The site, constructed on the remote Dade-Collier Training and Transition Airport, includes large tents, surveillance systems, and mobile barracks. Florida Governor Ron DeSantis has directed state agencies and private contractors to complete the buildout by early July 2025.
The project is raising alarms not only for its scale and location. It’s smack in the middle of protected wetlands and Indigenous ancestral lands.
Leaders of the Miccosukee Tribe of Indians of Florida, the Seminole Nation of Oklahoma and the Seminole Tribe of Florida are denouncing the development, the Tallahassee Democrat reports.

Trump administration diverts disaster funds to prison camp
It’s also being criticized because of how it’s being funded. The Department of Homeland Security has confirmed that federal money from FEMA’s Shelter and Services Program is being used to support the facility.
That program is typically reserved for emergency housing and basic shelter aid in the wake of natural disasters. It’s designed to protect the public during crises—not to build prisons for immigrants.
“Under President Trump’s leadership, we are working at turbo speed on cost-effective and innovative ways to deliver on the American people’s mandate for mass deportations of criminal illegal aliens,” Homeland Security Secretary Kristi Noem said in a statement to CBS News.

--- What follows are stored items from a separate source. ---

theorem State.input_gen_of_counts (e : t.counts = k) (hk : k.settingsGen = s.counts.settingsGen) (i : InputId) :
    (t.input i).settingsGen = (s.input i).settingsGen := congrFun ((congrArg Counts.settingsGen e).trans hk) i

theorem State.slot_plan_of_counts (e : t.counts = k) (hk : k.plans = s.counts.plans) (n : SlotId) :
    (t.slot n).planGen = (s.slot n).planGen ∧ (t.slot n).plan = (s.slot n).plan :=
  Prod.ext_iff.1 (congrFun ((congrArg Counts.plans e).trans hk) n)

theorem State.log_of_counts (e : t.counts = k) (hk : k.log = s.counts.log) :
    t.log.gen = s.log.gen ∧ t.log.policy = s.log.policy := Prod.ext_iff.1 ((congrArg Counts.log e).trans hk)

end

/-- Settles O60: all but five kinds of request and the completion keep every count, and each of those moves its own. -/
theorem generationsCountOwnRequests : Obligations.GenerationsCountOwnRequests := by
  intro c s t h hreset
  rcases exec_counts h hreset with e | ⟨hc, e⟩ | ⟨i, p, tag, g, src, w, k, m, hc, e⟩ | ⟨n, p, tag, g, items, plan, hc, e⟩
    | ⟨p, tag, g, pol, policy, hc, e⟩ | ⟨hc, e⟩
  · exact ⟨.inl (congrArg Counts.timeGen e), .inl (congrArg Counts.offset e),
      fun i => .inl (State.input_gen_of_counts e rfl i),
      fun n => .inl (State.slot_plan_of_counts e rfl n),
      .inl (State.log_of_counts e rfl), .inl (congrArg Counts.nextSeq e)⟩
  · exact ⟨.inr ⟨congrArg Counts.timeGen e, hc⟩, .inr (congrArg Counts.timeGen e),
      fun i => .inl (State.input_gen_of_counts e rfl i),
      fun n => .inl (State.slot_plan_of_counts e rfl n),
      .inl (State.log_of_counts e rfl), .inl (congrArg Counts.nextSeq e)⟩
  · refine ⟨.inl (congrArg Counts.timeGen e), .inl (congrArg Counts.offset e), fun j => ?_,
      fun n => .inl (State.slot_plan_of_counts e rfl n),
      .inl (State.log_of_counts e rfl), .inl (congrArg Counts.nextSeq e)⟩
    have hj := congrFun (congrArg Counts.settingsGen e) j
    dsimp only at hj
    rw [Function.update_apply] at hj
    split at hj
    · next hij => subst hij; exact .inr ⟨hj, p, tag, g, src, w, k, m, hc⟩
    · exact .inl hj
  · refine ⟨.inl (congrArg Counts.timeGen e), .inl (congrArg Counts.offset e),
      fun i => .inl (State.input_gen_of_counts e rfl i), fun j => ?_,
      .inl (State.log_of_counts e rfl), .inl (congrArg Counts.nextSeq e)⟩
    have hj := congrFun (congrArg Counts.plans e) j
    dsimp only at hj
    rw [Function.update_apply] at hj
    split at hj
    · next hij => subst hij; exact .inr ⟨(Prod.ext_iff.1 hj).1, p, tag, g, items, hc⟩
    · exact .inl (Prod.ext_iff.1 hj)
  · exact ⟨.inl (congrArg Counts.timeGen e), .inl (congrArg Counts.offset e),
      fun i => .inl (State.input_gen_of_counts e rfl i),
      fun n => .inl (State.slot_plan_of_counts e rfl n),
      .inr ⟨(Prod.ext_iff.1 (congrArg Counts.log e)).1, p, tag, g, pol, hc⟩, .inl (congrArg Counts.nextSeq e)⟩
  · exact ⟨.inl (congrArg Counts.timeGen e), .inl (congrArg Counts.offset e),
      fun i => .inl (State.input_gen_of_counts e rfl i),
      fun n => .inl (State.slot_plan_of_counts e rfl n),
      .inl (State.log_of_counts e rfl), .inr ⟨congrArg Counts.nextSeq e, hc⟩⟩
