/-- Three registers. -/
structure A3 where
  a : RegSpec
  b : RegSpec
  c : RegSpec
deriving DecidableEq, Repr
/-- Four registers. -/
structure A4 where
  a : RegSpec
  b : RegSpec
  c : RegSpec
  d : RegSpec
deriving DecidableEq, Repr
/-- A destination and a third register (BQPOP, R331). -/
structure AcR where
  a : RegSpec
  c : RegSpec
deriving DecidableEq, Repr
/-- A destination and one source, with no type. -/
structure MovR where
  a : RegSpec
  b : RegSpec
deriving DecidableEq, Repr
/-- A typed instruction of one source. -/
structure T2 where
  ty : Ty
  a : RegSpec
  b : RegSpec
deriving DecidableEq, Repr
/-- A typed instruction of two sources. -/
structure T3 where
  ty : Ty
  a : RegSpec
  b : RegSpec
  c : RegSpec
deriving DecidableEq, Repr
/-- MOVI (R201). -/
structure MoviR where
  a : RegSpec
  imm : BitVec 64
deriving DecidableEq, Repr
/-- The immediate instructions (R33, R201). -/
structure ImmR where
  a : RegSpec
  b : RegSpec
  imm : BitVec 64
deriving DecidableEq, Repr
/-- CMP and FCMP (R202, R207). -/
structure CmpR where
  cond : Cond
  ty : Ty
  a : RegSpec
  b : RegSpec
  c : RegSpec
deriving DecidableEq, Repr
/-- SEL (R202). -/
structure SelR where
  a : RegSpec
  b : RegSpec
  c : RegSpec
  d : RegSpec
deriving DecidableEq, Repr
/-- BFX and BFXS (R205). -/
structure BfR where
  ty : Ty
  a : RegSpec
  b : RegSpec
  pos : BitVec 6
  len : BitVec 7
deriving DecidableEq, Repr
/-- BFI (R205). -/
structure BfiR where
  ty : Ty
  a : RegSpec
  b : RegSpec
  c : RegSpec
  pos : BitVec 6
  len : BitVec 7
deriving DecidableEq, Repr
/-- Scalar float of two sources (R207). -/
structure FR3 where
  ty : Ty
  rnd : Rnd
  sat : Bool
  a : RegSpec
  b : RegSpec
  c : RegSpec
deriving DecidableEq, Repr
/-- FFMA (R207). -/
structure FR4 where
  ty : Ty
  rnd : Rnd
  sat : Bool
  a : RegSpec
  b : RegSpec
  c : RegSpec
  d : RegSpec
deriving DecidableEq, Repr
/-- FSQRT (R207). -/
structure FR2 where
  ty : Ty
  rnd : Rnd
  sat : Bool
  a : RegSpec
  b : RegSpec
deriving DecidableEq, Repr
/-- A conversion, destination type first (R212). -/
structure CvtR where
  dt : Ty
  st : Ty
  rnd : Rnd
  sat : Bool
  a : RegSpec
  b : RegSpec
deriving DecidableEq, Repr
/-- FRND (R212). -/
structure FrndR where
  ty : Ty
  rnd : Rnd
  a : RegSpec
  b : RegSpec
deriving DecidableEq, Repr
/-- A memory operand: base, index, shift and offset (R34, R35). -/
structure MemRef where
  base : RegSpec
  idx : RegSpec
  sh : BitVec 8
  off : BitVec 32
deriving DecidableEq, Repr
/-- Loads and stores, scalar and vector (R105, R109, R260). -/
structure MemR where
  ty : Ty
  sp : Space
  sc : Scope
  hint : Hint
  a : RegSpec
  m : MemRef
deriving DecidableEq, Repr
/-- LEA (R107). -/
structure LeaR where
  a : RegSpec
  m : MemRef
deriving DecidableEq, Repr
/-- PF (R108). -/
structure PfR where
  sp : Space
  hint : Hint
  m : MemRef
deriving DecidableEq, Repr
/-- AMO, CAS and AMOF (R158); CAS holds `op` as `add`, code 0. -/
structure AmoR where
  op : AmoOp
  ty : Ty
  sp : Space
  sc : Scope
  ord : Ord
  a : RegSpec
  b : RegSpec
  c : RegSpec
  off : BitVec 32
deriving DecidableEq, Repr
/-- FENCE (R156). -/
structure FenceR where
  kind : FenceKind
  sc : Scope
deriving DecidableEq, Repr
/-- CZERO (R113). -/
structure CzeroR where
  sp : Space
  sc : Scope
  m : MemRef
deriving DecidableEq, Repr
/-- CPY and CPYR (R126): `chan` is the channel when CHS is set. -/
structure CpyR where
  g : BitVec 4
  a : RegSpec
  b : RegSpec
  ta : BitVec 12
  tb : BitVec 12
  det : Bool
  chan : Option (BitVec 2)
deriving DecidableEq, Repr
/-- CPYM (R126). -/
structure CpymR where
  g : BitVec 4
  a : RegSpec
  b : RegSpec
  ta : BitVec 12
  tb : BitVec 12
  det : Bool
  chan : Option (BitVec 2)
  lw : BitVec 3
  lh : BitVec 3
deriving DecidableEq, Repr
/-- CPYG and CPYS (R126). -/
structure CpygR where
  g : BitVec 4
  a : RegSpec
  b : RegSpec
  det : Bool
  chan : Option (BitVec 2)
deriving DecidableEq, Repr
/-- CHAN (R131). -/
structure ChanR where
  a : RegSpec
  ch : BitVec 2
deriving DecidableEq, Repr
/-- BINIT (R136): `sp` is 0 .l, 1 .c, 2 .d. -/
structure BarR where
  sp : BitVec 2
  b : RegSpec
deriving DecidableEq, Repr
/-- BPOST (R136). -/
structure BpostR where
  sp : BitVec 2
  b : RegSpec
  c : RegSpec
deriving DecidableEq, Repr
/-- BTEST (R136). -/
structure BtestR where
  sp : BitVec 2
  a : RegSpec
  b : RegSpec
  det : Bool
deriving DecidableEq, Repr
/-- HBIND without `.none` (R271): `loc` for space .l. -/
structure HbindR where
  a : RegSpec
  n : BitVec 4
  loc : Bool
  b : RegSpec
deriving DecidableEq, Repr
/-- HBIND `.none` and HSTAT (R271). -/
structure HndR where
  a : RegSpec
  n : BitVec 4
deriving DecidableEq, Repr
/-- HADVP and HADVC (R271). -/
structure HadvR where
  a : RegSpec
  n : BitVec 4
  c : RegSpec
  sc : Scope
deriving DecidableEq, Repr
/-- REP (R289). -/
structure RepR where
  mark : BitVec 20
  stag : BitVec 8
  cntm1 : BitVec 16
  n : BitVec 3
deriving DecidableEq, Repr
/-- GSET (R288). -/
structure GsetR where
  n : BitVec 4
  b : RegSpec
deriving DecidableEq, Repr
/-- TIDSET and TIDGET (R234). -/
structure TidR where
  a : RegSpec
  b : RegSpec
  id : BitVec 12
deriving DecidableEq, Repr
/-- TIDINV (R234). -/
structure TidinvR where
  a : RegSpec
  id : BitVec 12
deriving DecidableEq, Repr
/-- A vector instruction of two sources (R239, R243). -/
structure V3 where
  ty : Ty
  a : RegSpec
  b : RegSpec
  c : RegSpec
  msk : BitVec 3
deriving DecidableEq, Repr
/-- A vector instruction of one source. -/
structure V2 where
  ty : Ty
  a : RegSpec
  b : RegSpec
  msk : BitVec 3
deriving DecidableEq, Repr
/-- VABS, VEXP and VLOG2, which use SAT (R243, R244). -/
structure VabsR where
  ty : Ty
  sat : Bool
  a : RegSpec
  b : RegSpec
  msk : BitVec 3
deriving DecidableEq, Repr
/-- VFADD, VFSUB and VFMUL (R244). -/
structure VF3 where
  ty : Ty
  rnd : Rnd
  sat : Bool
  a : RegSpec
  b : RegSpec
  c : RegSpec
  msk : BitVec 3
deriving DecidableEq, Repr
/-- VFMA (R244). -/
structure VF4 where
  ty : Ty
  rnd : Rnd
  sat : Bool
  a : RegSpec
  b : RegSpec
  c : RegSpec
  d : RegSpec
  msk : BitVec 3
deriving DecidableEq, Repr
/-- VRCP and VRSQ (R244). -/
structure VF2 where
  ty : Ty
  rnd : Rnd
  sat : Bool
  a : RegSpec
  b : RegSpec
  msk : BitVec 3
deriving DecidableEq, Repr
/-- VFCVT (R248, R250). -/
structure VfcvtR where
  dt : Ty
  st : Ty
  rnd : Rnd
  sat : Bool
  a : RegSpec
  b : RegSpec
  part : BitVec 3
  msk : BitVec 3
deriving DecidableEq, Repr
/-- VCMP and VFCMP (R251). -/
structure VcmpR where
  cond : Cond
  ty : Ty
  a : RegSpec
  b : RegSpec
  c : RegSpec
  msk : BitVec 3
deriving DecidableEq, Repr
/-- VBCAST (R251). -/
structure VbcastR where
  ty : Ty
  a : RegSpec
  b : RegSpec
  lane : BitVec 6
  msk : BitVec 3
deriving DecidableEq, Repr
/-- VSLIDE (R252): `up` for direction `.up`. -/
structure VslideR where
  ty : Ty
  up : Bool
  a : RegSpec
  b : RegSpec
  c : RegSpec
  d : RegSpec
  msk : BitVec 3
deriving DecidableEq, Repr
/-- VIOTA (R251). -/
structure ViotaR where
  ty : Ty
  a : RegSpec
  msk : BitVec 3
deriving DecidableEq, Repr
/-- VRED (R254). -/
structure VredR where
  op : RedOp
  ty : Ty
  a : RegSpec
  b : RegSpec
  msk : BitVec 3
deriving DecidableEq, Repr
/-- VFRED (R254). -/
structure VfredR where
  op : RedOp
  ty : Ty
  rnd : Rnd
  sat : Bool
  a : RegSpec
  b : RegSpec
  msk : BitVec 3
deriving DecidableEq, Repr
/-- VSCAN (R254): `ex` for an exclusive scan. -/
structure VscanR where
  op : RedOp
  ex : Bool
  ty : Ty
  a : RegSpec
  b : RegSpec
  msk : BitVec 3
deriving DecidableEq, Repr
/-- VFSCAN (R254). -/
structure VfscanR where
  op : RedOp
  ex : Bool
  ty : Ty
  rnd : Rnd
  sat : Bool
  a : RegSpec
  b : RegSpec
  msk : BitVec 3
deriving DecidableEq, Repr
/-- ACFG (R291). -/
structure AcfgR where
  g : BitVec 4
  a : RegSpec
  det : Bool
  size : BitVec 2
deriving DecidableEq, Repr
/-- AMMA (R291): `c` and `d` are the handle fields. -/
structure AmmaR where
  g : BitVec 4
  a : RegSpec
  b : RegSpec
  c : RegSpec
  d : RegSpec
  ta : BitVec 12
  tb : BitVec 12
  det : Bool
  adva : Bool
  advb : Bool
  ska : BitVec 4
  skb : BitVec 4
deriving DecidableEq, Repr
/-- AZERO (R291). -/
structure AzeroR where
  g : BitVec 4
  a : RegSpec
  det : Bool
  mask : BitVec 4
deriving DecidableEq, Repr
/-- ARD (R291). -/
structure ArdR where
  g : BitVec 4
  a : RegSpec
  b : RegSpec
  d : RegSpec
  det : Bool
  rnd : Rnd
  sat : Bool
deriving DecidableEq, Repr
/-- ATQ (R305). -/
structure AtqR where
  g : BitVec 4
  a : RegSpec
  b : RegSpec
  d : RegSpec
  det : Bool
deriving DecidableEq, Repr
/-- A guardable engine command of a token and one source (R305, R347). -/
structure EngR where
  g : BitVec 4
  a : RegSpec
  b : RegSpec
  det : Bool
deriving DecidableEq, Repr
/-- ATCNT (R305). -/
structure AtcntR where
  g : BitVec 4
  a : RegSpec
  b : RegSpec
  det : Bool
  sel : BitVec 5
deriving DecidableEq, Repr
/-- SMPL (R331). -/
structure SmplR where
  a : RegSpec
  b : RegSpec
  det : Bool
  tid : BitVec 12
deriving DecidableEq, Repr
/-- TOPK, GMASK and GSTEP (R331). -/
structure GenR where
  a : RegSpec
  b : RegSpec
  det : Bool
deriving DecidableEq, Repr
/-- B (R352). -/
structure BrR where
  cond : Cond
  a : RegSpec
  b : RegSpec
  tslot : BitVec 3
  loff : BitVec 32
deriving DecidableEq, Repr
/-- J and JL (R352). -/
structure JmpR where
  tslot : BitVec 3
  loff : BitVec 32
deriving DecidableEq, Repr
/-- LSET (R358). -/
structure LsetR where
  k : Bool
  sloff : BitVec 20
  sslot : BitVec 3
  eloff : BitVec 20
  eslot : BitVec 3
  b : RegSpec
deriving DecidableEq, Repr
/-- SEND (R386). -/
structure SendR where
  a : RegSpec
  b : RegSpec
  c : RegSpec
  d : RegSpec
  hnd : BitVec 8
  len : BitVec 8
  pri : Bool
  setm : BitVec 4
deriving DecidableEq, Repr
/-- TINFO and ASTAT (R390, R185). -/
structure TinfoR where
  a : RegSpec
  sel : BitVec 4
deriving DecidableEq, Repr
/-- EVSIG and EVSET (R386). -/
structure EvR where
  a : RegSpec
  b : RegSpec
  c : RegSpec
  name : BitVec 16
  sc : Scope
deriving DecidableEq, Repr
/-- EVCLR and EVREAD (R386). -/
structure EvcR where
  a : RegSpec
  c : RegSpec
  name : BitVec 16
  sc : Scope
deriving DecidableEq, Repr
/-- SFORK without `.root` (R405). -/
structure SforkR where
  a : RegSpec
  b : RegSpec
  n : BitVec 4
  hor : BitVec 16
  pers : Bool
  loff : BitVec 18
deriving DecidableEq, Repr
/-- SFORK `.root` (R405). -/
structure SforkRootR where
  a : RegSpec
  c : RegSpec
  d : RegSpec
  n : BitVec 4
  hor : BitVec 16
  pers : Bool
  loff : BitVec 18
deriving DecidableEq, Repr
/-- SJOIN (R405): `red` is 0 max, 1 sum, 2 mean. -/
structure SjoinR where
  a : RegSpec
  b : RegSpec
  red : BitVec 2
  keep : BitVec 4
  adopt : Bool
  wait : Bool
  ooff : BitVec 18
deriving DecidableEq, Repr
/-- SGATE (R405). -/
structure SgateR where
  a : RegSpec
  b : RegSpec
  layer : BitVec 10
deriving DecidableEq, Repr
/-- SMIG (R405). -/
structure SmigR where
  a : RegSpec
  b : RegSpec
  x0 : BitVec 5
  x1 : BitVec 5
  x2 : BitVec 5
  x3 : BitVec 5
  die : BitVec 3
  unlink : Bool
deriving DecidableEq, Repr
/-- ADECL (R185): `dsp` for space .d. -/
structure AdeclR where
  a : RegSpec
  b : RegSpec
  sz : BitVec 4
  slot : BitVec 2
  dsp : Bool
deriving DecidableEq, Repr
/-- CSRRD (R432). -/
structure CsrR where
  a : RegSpec
  csr : BitVec 16
deriving DecidableEq, Repr
/-- CSRWR (R432). -/
structure CsrwR where
  a : RegSpec
  b : RegSpec
  csr : BitVec 16
deriving DecidableEq, Repr
/-- TLBI (R432): `byAddr` for kind 1, `pkg` for scope pkg. -/
structure TlbiR where
  a : RegSpec
  b : RegSpec
  byAddr : Bool
  pkg : Bool
deriving DecidableEq, Repr
/-- TRAP (R432). -/
structure TrapR where
  b : RegSpec
  code : BitVec 32
deriving DecidableEq, Repr
/-- FAULT (R432). -/
structure FaultR where
  b : RegSpec
  code : BitVec 16
deriving DecidableEq, Repr
/-- MADD and MSUB of the mask unit (R317, R318). -/
structure MaskR where
  d : BitVec 3
  a : BitVec 3
  b : BitVec 3
  imm : BitVec 17
deriving DecidableEq, Repr
/-- The other three-register mask words. -/
structure Mask3 where
  d : BitVec 3
  a : BitVec 3
  b : BitVec 3
deriving DecidableEq, Repr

In a political climate where immigration enforcement is being prioritized over disaster response, this contrast is drawing sharp criticism. We’re watching taxpayer funds be redirected from environmental resilience and disaster aid into building infrastructure for incarceration.
“Alligator Alcatraz” pushes punishment over protection
Beyond the ethics of FEMA’s funding shift, environmental experts are also raising concerns about the location of the camp. The Everglades is a fragile ecosystem home to endangered species like the Florida panther. Drilling, building, and populating the area with high-capacity detention facilities risks irreversible harm.
Human rights advocates also warn that the camp’s purpose—detaining migrants without trial—mirrors past violations of due process seen in ICE operations and other militarized border actions.
At the center of it all is the question of national priorities. Why are federal emergency funds being used to police people instead of protect them?
As climate disasters increase and state resources are stretched thin, many are asking: Why is FEMA supporting incarceration while communities recovering from floods, fires, and tornadoes are left without full federal support?
“Alligator Alcatraz” is a symbol of how far national priorities have shifted. From the wetlands of Florida to the floodplains of Appalachia, people are being left behind while resources flow toward punishment over protection.
And as this facility moves forward, more people are demanding to know: Who exactly is the government trying to shelter and from what?
The questions now facing FEMA, and the administration overseeing these moves, are simple: Why are emergency funds being used to detain vulnerable populations while denying relief to American citizens displaced by disaster? And how long will communities be forced to navigate recovery alone?